The trick is not to make your motivators too broad or too focused. Too broad, and they’re meaningless (“She’s motivated by a desire to do the right thing”); too narrow, and they either dominate the campaign or never come up at all: “I will reclaim my dwarven homeland” is either going to be a major focus of the game, or will be ignored.
Either way, the end result is a useful character trait that, in actual play, winds up being useless — which is where this little tool comes in. You can use the Three Motivators with just about any RPG.
The Three Motivators
Pick three motivators for your character (NPC or PC) — two concepts and a goal:
- One broad concept that contains just a little specificity, such as “Protect the elven people at all costs.” “Do good” would be too broad, because there’s nothing at all specific about it. This is your character’s root motivation, the one you can fall back on to answer the question “What would I do?” in just about any situation.
- One specific concept that can be intepreted in a variety of ways, like “Prove my parents wrong by winning glory despite my alcoholism.” The key here is not to lock yourself into just one possible outcome, or limit yourself in how your character is motivated by the concept.
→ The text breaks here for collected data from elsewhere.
/-- A task is dispatched into a section with a home (R177): none while no context is free. -/
def State.dispatchTask (s : State) (p : Nat) (r : Running) (lsec home : Nat) (wid : W64) : Option (Nat × State) :=
  match s.pickCtx p, s.section? p lsec with
  | (some id, t), some x =>
    let c := (t.part p).newTask p id home lsec x.sec r wid
    let t : State := { t with ctxs := t.ctxs ++ [c] }
    some (id, (t.takeStreams p lsec id).startTokens p lsec id wid)
  | _, _ => none

/-- The next work identifier of a sequenced launch: a requeued one, else the next tile (R176). -/
def Running.nextId (r : Running) : Option W64 :=
  match r.requeue with
  | w :: _ => some (w64 w)
  | [] => if r.tile < r.launch.tiles then some (r.launch.identifier r.tile) else none

/-- The launch once its next task is dispatched. -/
def Running.advance (r : Running) : Running :=
  match r.requeue with
  | _ :: ws => { r with requeue := ws }
  | [] => { r with tile := r.tile + 1 }

/-- The section that a sequenced launch dispatches into. -/
def State.runSection (s : State) (p : Nat) (r : Running) : Option Section := r.lsecs.head?.bind fun l => s.section? p l

/-- No other requeued task stands at the head of the launch's queue (R46, R176): `mark` names the cursor that would dispatch, 0 in
sequenced mode. -/
def Part.queueFree (x : Part) (r : Running) (mark : Nat) : Bool :=
  match x.heads.find? fun h => h.1 == r.queue && x.running.any fun y => y.queue == h.1 && y.lseq == h.2.1 && !y.stopped with
  | some h => h.2 = (r.lseq, mark)
  | none => true

/-- The requeued task at the head of the launch's queue has been dispatched. -/
def Part.dropHead (x : Part) (r : Running) (mark : Nat) : Part :=
  { x with heads := dropFirst (fun h => h = (r.queue, r.lseq, mark)) x.heads }

/-- The launch can dispatch now (R391): it has a task, a context, a home and a stream slot, and no requeued task of its queue
goes before. -/
def State.canDispatch (s : State) (p : Nat) (r : Running) : Bool :=
  (s.part p).queueFree r 0 && r.loaded && !r.stopped && !r.launch.mode && r.nextId.isSome && match s.runSection p r with
    | none => false
    | some x => s.streamRoom p x.lsec && (s.pickCtx p).1.isSome && (s.taskHome p x).1.isSome

/-- The launch that an opportunity goes to (R391): one passed over at 64 opportunities, else the highest PRIO, and within
it the launch that started next after the one that last had its turn. -/
def State.dispatchPick (s : State) (p : Nat) : Option Running :=
  let x := s.part p
  let cs := x.running.filter fun r => s.canDispatch p r
  match minBy (fun r => r.order) (cs.filter fun r => 64 ≤ r.passed) with
  | some r => some r
  | none =>
    let top := cs.foldl (fun m r => max m (x.queuePrio r.queue)) 0
    let mine := cs.filter fun r => x.queuePrio r.queue == top
    let last := at! x.turn top 0
    match minBy (fun r => r.order) (mine.filter fun r => last < r.order) with
    | some r => some r
    | none => minBy (fun r => r.order) mine

/-- The launches that could dispatch at an opportunity, by their order of starting (R391). -/
def State.couldDispatch (s : State) (p : Nat) : List Nat := ((s.part p).running.filter fun y => s.canDispatch p y).map fun y => y.order

/-- The opportunity passes: the launch taken starts its count again, as does one that could not dispatch, and the others of those that
could are passed over once more (R391; log 41, DEDUCED). -/
def State.passOver (s : State) (p : Nat) (r : Running) (could : List Nat) : State :=
  s.modPart p fun x =>
    let x := if r.requeue.isEmpty then x else x.dropHead r 0
    { x with
      turn := setAt x.turn (x.queuePrio r.queue) r.order
      running := x.running.map fun y =>
        if y.order = r.order then { y.advance with passed := 0 }
        else { y with passed := if could.contains y.order then y.passed + 1 else 0 } }

/-- DISPATCH (R176, R177, R391; subject: p, launch). -/
def execDispatch (s : State) : Result :=
  let p := s.run.subj.a
  match (s.part p).running[s.run.subj.b]?, s.dispatchPick p with
  | some r, some y =>
    if !(s.part p).works || r.order ≠ y.order then .next s
    else
      match s.runSection p r, r.nextId with
      | some x, some wid =>
        match s.taskHome p x with
        | (some home, t) =>
          match t.dispatchTask p r x.lsec home wid with
          | some (_, u) => .next (u.passOver p r (s.couldDispatch p))
          | none => .next s
        | (none, _) => .next s
      | _, _ => .next s
  | _, _ => .next s

/-- SCHED_TABLE_DISPATCH (R179; subject: p, launch, cluster): a cursor whose last task has ended dispatches its next
entry, homed in its own cluster, or in that which stands for it once its strip is fenced or gone; a requeued task of the queue goes
first (R176). -/
def execSchedTableDispatch (s : State) : Result :=
  let p := s.run.subj.a
  match (s.part p).running[s.run.subj.b]? with
  | none => .next s
  | some r =>
    match r.cursors.find? fun c => c.cluster == s.run.subj.c with
    | none => .next s
    | some c =>
      match c.entries, c.task with
      | (wid, sec) :: _, none =>
        match r.lsecs[sec]? with
        | none => .next s
        | some l =>
          let home := inRun (s.loadRun p) c.cluster
          if !(s.part p).works || !r.loaded || r.stopped || !(s.part p).queueFree r (heldMark c.cluster) || !s.streamRoom p l
              || !s.chainSlot p home then .next s
          else
            match s.dispatchTask p r l home wid with
            | none => .next s
            | some (id, t) =>
              .next ((t.modPart p fun x => x.dropHead r (heldMark c.cluster)).modRun p r.queue r.lseq fun y =>
                { y with cursors := modFirst (fun k => k.cluster == c.cluster) (fun k => { k with task := some id })
                           y.cursors })
      | _, _ => .next s

/-! ### The end of a section (R176) -/

/-- A task of the launch is under way or held. -/
def State.launchBusy (s : State) (p : Nat) (r : Running) : Bool :=
  (s.ctxs.any fun x => x.part == p && x.queue == r.queue && x.lseq == r.lseq && x.live)
    || (s.part p).tasks.any fun t => t.queue == r.queue && t.lseq == r.lseq

/-- Every task of the section, or of a table launch, has been dispatched and has ended; or the launch dispatches nothing
more. -/
def State.sectionOver (s : State) (p : Nat) (r : Running) : Bool :=
  !s.launchBusy p r &&
    (r.stopped || (r.loaded && (if r.launch.mode then r.cursors.all fun c => c.entries.isEmpty
      else r.requeue.isEmpty && r.launch.tiles ≤ r.tile)))

/-- The nodes of a section are released and their state discarded, unless another launch runs it (R176). -/
def State.releaseNodes (s : State) (p lsec : Nat) (order : Nat) : State :=
  if (s.part p).running.any fun r => r.order ≠ order && r.lsecs.contains lsec then s
  else
    let mine (c : Channel) : Bool := c.part == p && c.lsec == lsec
    let gone := s.ldr.channels.filter mine
    let s : State := { s with ldr := { s.ldr with channels := s.ldr.channels.filter fun c => !mine c } }
    let s := gone.foldl (fun s c => s.forgetPlace p lsec (4096 + c.chan)) s
    s.modSection p lsec fun x => { x with table := x.table.filter fun e => e.1 < 4096 }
- One specific short- or medium-range goal, such as “Find the source of the evil in the Centauri Sector.” This gives you a hook you can grab onto right away. If you’re creating a PC, make sure the hook works for the GM’s plans; for an NPC, this obviously won’t be an issue.
That’s all there is too it. The Three Motivators technique isn’t designed to create a complete character, but rather to flesh out a character during the creation process — and to give you a set of simple, robust tools to access during play.
As a GM, it can help you improvise. If all you have for an NPC is these three motivators, you can react to situations based on those motivators and still convey a strong sense of what the character is about — which is essentially what your players do every session.
You can also take a shortcut, and just use one or two of them. A minor NPC created on the fly probably only needs #3, the goal; many NPCs will be fine with just #1 or #2 plus #3.
As a player, using the Three Motivators will add depth to your character in a way that has immediate applicability during play — unlike some elements of many PC backgrounds, which just never see the light of day. Your goal can help you drive the action forward, and gives your GM an automatic adventure idea or story arc to work into the campaign, while your two concepts will help you decide what your character would do in a variety of situations.
Sources of Inspiration
The Three Motivators technique was inspired by reading Eclipse Phase , which explicitly and cleverly addresses character motivations; playing Burning Wheel , which codifies motivators as Beliefs and gives them mechanical consequences; reading Mouse Guard, which employs character goals and motivators to drive every aspect of play; and reading Chris Chinn ‘s work on flag framing and conflict webs, which I can no longer find online.
You’ll also spot Chris’s character concept generator  right smack in the middle of #2. That nifty little generator was one of the most direct inspirations for the Three Motivators tool.
Have you used a tool similar to the Three Motivators? How did it go? What do you do to drive stories through your NPCs (as a GM) or your PC (as a player)?